The important part to remember in this kind of prayer is that it’s usually done in solitude without others knowing. Jesus treasures these kinds of prayers because they imitate His own heart for selflessness and serving others. There is a unique intimacy that can be experienced through this kind of prayer.

Gratitude prayers

Giving thanks to God is like salt—more of an essential ingredient to all meals than it is a meal on its own. Without thankfulness, prayer meals can become bland and have no substance.

After looking at these brief descriptions, I encourage you to start practising them. Reading these descriptions and not trying them is equivalent to me saying I want to be a good cook but I’m only going to read the cookbook and never step into the kitchen.

You may have beliefs that are stopping you from stepping in. Many people don’t feel worthy to talk to God. But Jesus paid the ultimate price for you and I to have access to Father through the Spirit.

Don’t give your feelings of guilt and shame more power than they deserve. You are forgiven, you are loved, and you matter to the Father. 

Some people simply don’t know where to start and feel like they could do it all wrong. Maybe you should start with a good stew. It’s hard to mess it up. In other words, start having a conversation with God for five minutes a day (set a timer if you want). Talk about whatever you want.

Maybe you’re like me, and you didn’t realize there were so many different kinds of prayers. You may have been handed the broccoli and not realized there are a whole lot more kinds of food out there. Don’t let the meals you have been given in the past determine the meals you make moving forward.

It is time to step into the kitchen. Just like we all have different taste buds, the Father has created us all uniquely. The way we connect to Him through prayer is going to be just that: unique. You won’t know what you like until you try it. And your taste buds are going to change over time, so don’t be afraid to try new meals. Who knows?

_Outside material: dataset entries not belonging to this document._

/-- Settles O6: the five constituents lie in pairwise disjoint masks. -/
theorem builtWordHoldsExactlyItsFields : Obligations.BuiltWordHoldsExactlyItsFields := by
  intro cfg v sel g r w hvalid hw
  have ht := encoderTables_of_tablesValid hvalid
  obtain ⟨fr, fg, fc, hr, hg, hc, rfl⟩ := build_eq_orFields hw
  have hfields := orFields_and_mask (ht.wordParts_within hr hg hc) (ht.wordParts_disjoint fr fg fc)
  generalize orFields (wordParts cfg fr fg fc) = w at hfields
  simp only [wordParts, List.forall_mem_cons] at hfields
  obtain ⟨hstart, hch, hgain, hrate, hdefault, _⟩ := hfields
  exact ⟨hdefault, hstart, hch ▸ hc, hgain ▸ hg, hrate ▸ hr⟩

/-- Settles O7: by O6 equal words have equal fields, and a field tells its operand. -/
theorem buildIsInjective : Obligations.BuildIsInjective := by
  intro cfg v sel sel' g g' r r' w hvalid hw hw'
  have ht := encoderTables_of_tablesValid hvalid
  obtain ⟨_, _, hsel, hg, hr⟩ := builtWordHoldsExactlyItsFields cfg v sel g r w hvalid hw
  obtain ⟨_, _, hsel', hg', hr'⟩ := builtWordHoldsExactlyItsFields cfg v sel' g' r' w hvalid hw'
  exact ⟨ht.resolve_injective hsel hsel', lookup_injective ht.gain_injective hg hg',
    lookup_injective (ht.rate_injective v) hr hr'⟩

/-! ### The adopted record -/

/-- Settles O5: each clause of R100 is decided on the listed tables. -/
theorem adoptedTablesAreValid : Obligations.AdoptedTablesAreValid := adopted_tablesValid

/-- The six gains have the codes 0 to 5 (40_encoding_tables.md R91). -/
theorem gainField_code_le : ∀ p ∈ adopted.gainField, p.2.extractLsb' 9 3 ≤ 5 :=
  List.all_iff_forall_prop.1 (by decide)

/-- A built word is composed of three codes: its fixed bits are those of the default word and the start flag, its gain
code that of a listed gain. -/
theorem exists_codes_of_build {v : Variant} {sel : Selector} {g r w : Word16} (h : build adopted v sel g r = .word w) :
    ∃ c k d, k ≤ 5 ∧ composeCfgWord c k d = w := by
  obtain ⟨hdefault, hstart, _, hgain, _⟩ :=
    builtWordHoldsExactlyItsFields adopted v sel g r w adopted_tablesValid h
  refine ⟨w.extractLsb' 12 3, w.extractLsb' 9 3, w.extractLsb' 5 3, ?_, ?_⟩
  · have hcode := gainField_code_le _ (mem_of_lookup_eq_some hgain)
    have hmask : adopted.maskGain.extractLsb' 9 3 = BitVec.allOnes 3 := rfl
    rwa [BitVec.extractLsb'_and, hmask, BitVec.and_allOnes] at hcode
  · have hfixed : w &&& (0x011F ||| 0x8000) = 0x0103 ||| 0x8000 := by
      rw [BitVec.and_or_distrib_left]
      exact congrArg₂ (· ||| ·) hdefault hstart
    calc composeCfgWord (w.extractLsb' 12 3) (w.extractLsb' 9 3) (w.extractLsb' 5 3)
      _ = w &&& 0x7EE0 ||| w &&& (0x011F ||| 0x8000) := by rw [composeCfgWord_codes, hfixed]; rfl
      _ = w &&& BitVec.allOnes 16 := by rw [← BitVec.and_or_distrib_left]; rfl
      _ = w := BitVec.and_allOnes

/-- Settles O4: a built word is composed of its codes, and a composed word has the fixed bits and decodes. -/
theorem builtWordsAreConfigurationWords : Obligations.BuiltWordsAreConfigurationWords := by
  intro v sel g r w h
  obtain ⟨c, k, d, hk, rfl⟩ := exists_codes_of_build h
  have hfixed : composeCfgWord c k d &&& 0x811F = 0x8103 &&& 0x811F := composeCfgWord_fixedBits c k d
  exact ⟨getLsbD_eq_of_and_eq hfixed rfl, getLsbD_eq_of_and_eq hfixed rfl, extractLsb'_eq_of_and_eq hfixed rfl,
    extractLsb'_eq_of_and_eq hfixed rfl, c, k, d, hk, decodeCfg16_composeCfgWord c k d hk, rfl⟩

/-- The composed word is its fixed bits with the three codes in their fields (30_encoding.md R71). -/
theorem composeCfgWord_eq_or (c k d : BitVec 3) :
    composeCfgWord c k d = 0x8103 ||| channelCode c.toNat ||| gainCode k.toNat ||| rateCode d.toNat := by
  rw [show (0x8103 : Word16) = placeAt 0b1#1 15 ||| placeAt 0b1#1 8 ||| placeAt 0b00011#5 0 by decide, channelCode,
    gainCode, rateCode, BitVec.ofNat_toNat, BitVec.ofNat_toNat, BitVec.ofNat_toNat, composeCfgWord]
  simp only [placeAt]
  ac_rfl

/-- Settles O13: the row answers the composed word. -/
theorem configurationWordComposesItsCodes : Obligations.ConfigurationWordComposesItsCodes := by
  intro c k d s
  rw [← composeCfgWord_eq_or]
  rfl

/-- Settles O1: eleven closed evaluations of the decoder. -/
theorem knownWordsDecode : Obligations.KnownWordsDecode := by
  unfold Obligations.KnownWordsDecode
  decide

end Sys2Proof.Machine
end


section
/-! PROOFS. The adopted record is the listed one (40_encoding_tables.md R91 to R99): each of its tables lists its keys
in the order of their codes, so that a key's field is the code of its place. -/

namespace Sys2Proof.Machine

/-! ### A table that lists its keys in the order of their codes -/

/-- The table of the keys in order, each with the field of its index. -/
def codedTable {α : Type} (keys : List α) (code : Nat → Word16) : List (α × Word16) :=
  keys.mapIdx fun k a => (a, code k)

@[simp] theorem codedTable_keys {α : Type} (keys : List α) (code : Nat → Word16) :
    (codedTable keys code).map Prod.fst = keys := by
  refine List.ext_getElem? fun k => ?_
  simp [codedTable, Function.comp_def]

theorem mem_codedTable {α : Type} {keys : List α} (code : Nat → Word16) {k : Nat} {a : α} (h : keys[k]? = some a) :
    (a, code k) ∈ codedTable keys code :=
  List.mem_of_getElem? (i := k) (by simp [codedTable, h])

/-- Where the keys are distinct, every entry is found. -/
theorem lookup_eq_some_of_mem {α : Type} [BEq α] [LawfulBEq α] {t : List (α × Word16)} (ht : (t.map Prod.fst).Nodup)
    {a : α} {f : Word16} (h : (a, f) ∈ t) : t.lookup a = some f := by
  obtain ⟨f', hf'⟩ := Option.isSome_iff_exists.1 ((lookup_isSome_iff t a).2 (List.mem_map_of_mem h))
  cases List.inj_on_of_nodup_map ht h (mem_of_lookup_eq_some hf') rfl
  exact hf'

theorem lookup_codedTable {α : Type} [BEq α] [LawfulBEq α] {keys : List α} (hkeys : keys.Nodup) (code : Nat → Word16)
    {k : Nat} {a : α} (h : keys[k]? = some a) : (codedTable keys code).lookup a = some (code k) :=
  lookup_eq_some_of_mem (by rwa [codedTable_keys]) (mem_codedTable code h)

theorem lookup_codedTable_eq_none {α : Type} [BEq α] [LawfulBEq α] {keys : List α} (code : Nat → Word16) {a : α}
    (h : a ∉ keys) : (codedTable keys code).lookup a = none := by
  rw [← Option.not_isSome_iff_eq_none, lookup_isSome_iff, codedTable_keys]
  exact h

/-! ### The tables of the adopted record -/

/-- The single-ended channels in the order of their codes (40_encoding_tables.md R95). -/
def channels : List Byte := [0, 1, 2, 3]

theorem channels_getElem? {c : Byte} (h : c.toNat < 4) : channels[c.toNat]? = some c := by
  obtain ⟨n, rfl⟩ : ∃ n : Fin 4, c = BitVec.ofNat 8 n := ⟨⟨c.toNat, h⟩, by simp⟩
  revert n
  decide

theorem toNat_lt_of_mem_channels : ∀ c ∈ channels, c.toNat < 4 := by decide

theorem rateField_adopted (v : Variant) : rateField adopted v = codedTable (ratesOf v) rateCode := by
  cases v <;> rfl

theorem gainField_adopted : adopted.gainField = codedTable gains gainCode := rfl

theorem seField_adopted : adopted.seField = codedTable channels fun k => channelCode (4 + k) := rfl

theorem diffField_adopted : adopted.diffField = codedTable pairs channelCode := rfl

theorem ratesIn_adopted (v : Variant) : ratesIn adopted v = ratesOf v := by
  rw [ratesIn, rateField_adopted, codedTable_keys]

theorem ratesOf_nodup (v : Variant) : (ratesOf v).Nodup := by
  cases v <;> decide

theorem rateField_adopted_lookup {v : Variant} {k : Nat} {r : Word16} (h : (ratesOf v)[k]? = some r) :
    (rateField adopted v).lookup r = some (rateCode k) := by
  rw [rateField_adopted, lookup_codedTable (ratesOf_nodup v) _ h]

theorem gainField_adopted_lookup {k : Nat} {g : Word16} (h : gains[k]? = some g) :
    adopted.gainField.lookup g = some (gainCode k) := by
  rw [gainField_adopted, lookup_codedTable (by decide) _ h]

theorem seField_adopted_lookup (c : Byte) :
    adopted.seField.lookup c = if c.toNat < 4 then some (channelCode (4 + c.toNat)) else none := by
  rw [seField_adopted]
  split
  case isTrue h => exact lookup_codedTable (by decide) _ (channels_getElem? h)
  case isFalse h => exact lookup_codedTable_eq_none _ (mt (toNat_lt_of_mem_channels c) h)

theorem diffField_adopted_lookup {k : Nat} {q : Byte × Byte} (h : pairs[k]? = some q) :
    adopted.diffField.lookup q = some (channelCode k) := by
  rw [diffField_adopted, lookup_codedTable (by decide) _ h]

/-- Settles O60: each table is its keys in the order of their codes; the words, pointers and parameters are the
record's own fields. -/
theorem adoptedInstanceIsTheListedOne : Obligations.AdoptedInstanceIsTheListedOne :=
  ⟨ratesIn_adopted, fun _ _ _ => rateField_adopted_lookup, rfl, fun _ _ => gainField_adopted_lookup,
    seField_adopted_lookup, rfl, fun _ _ => diffField_adopted_lookup,
    rfl, rfl, rfl, rfl, rfl, rfl, rfl, rfl, rfl, rfl, rfl, rfl, rfl⟩

end Sys2Proof.Machine
end

section
/-! PROOFS. The config register encoder's functions (41_config_builder.md R105 to R110): each table's answer on a listed
key and on any other, `BUILD` as the word of its five constituents or its first error, the rows that run them, and that
every function row is pure (R114, 43_sample_converter.md R152). -/

namespace Sys2Proof.Machine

You might surprise yourself or get surprised by someone showing up in the process.

My mom’s Sloppy Joe recipe:


1 pound ground beef
1 clove garlic
1 onion chopped
1/2 cup celery diced
1 tablespoon Worcestershire sauce 
2 cups ketchup
1 tablespoon yellow mustard
1 tablespoon relish


Fry garlic, onion, celery in one tablespoon oil.
Add ground beef, stir until brown.
Add all other ingredients and simmer on low for one hour.
Serve on toasted buns.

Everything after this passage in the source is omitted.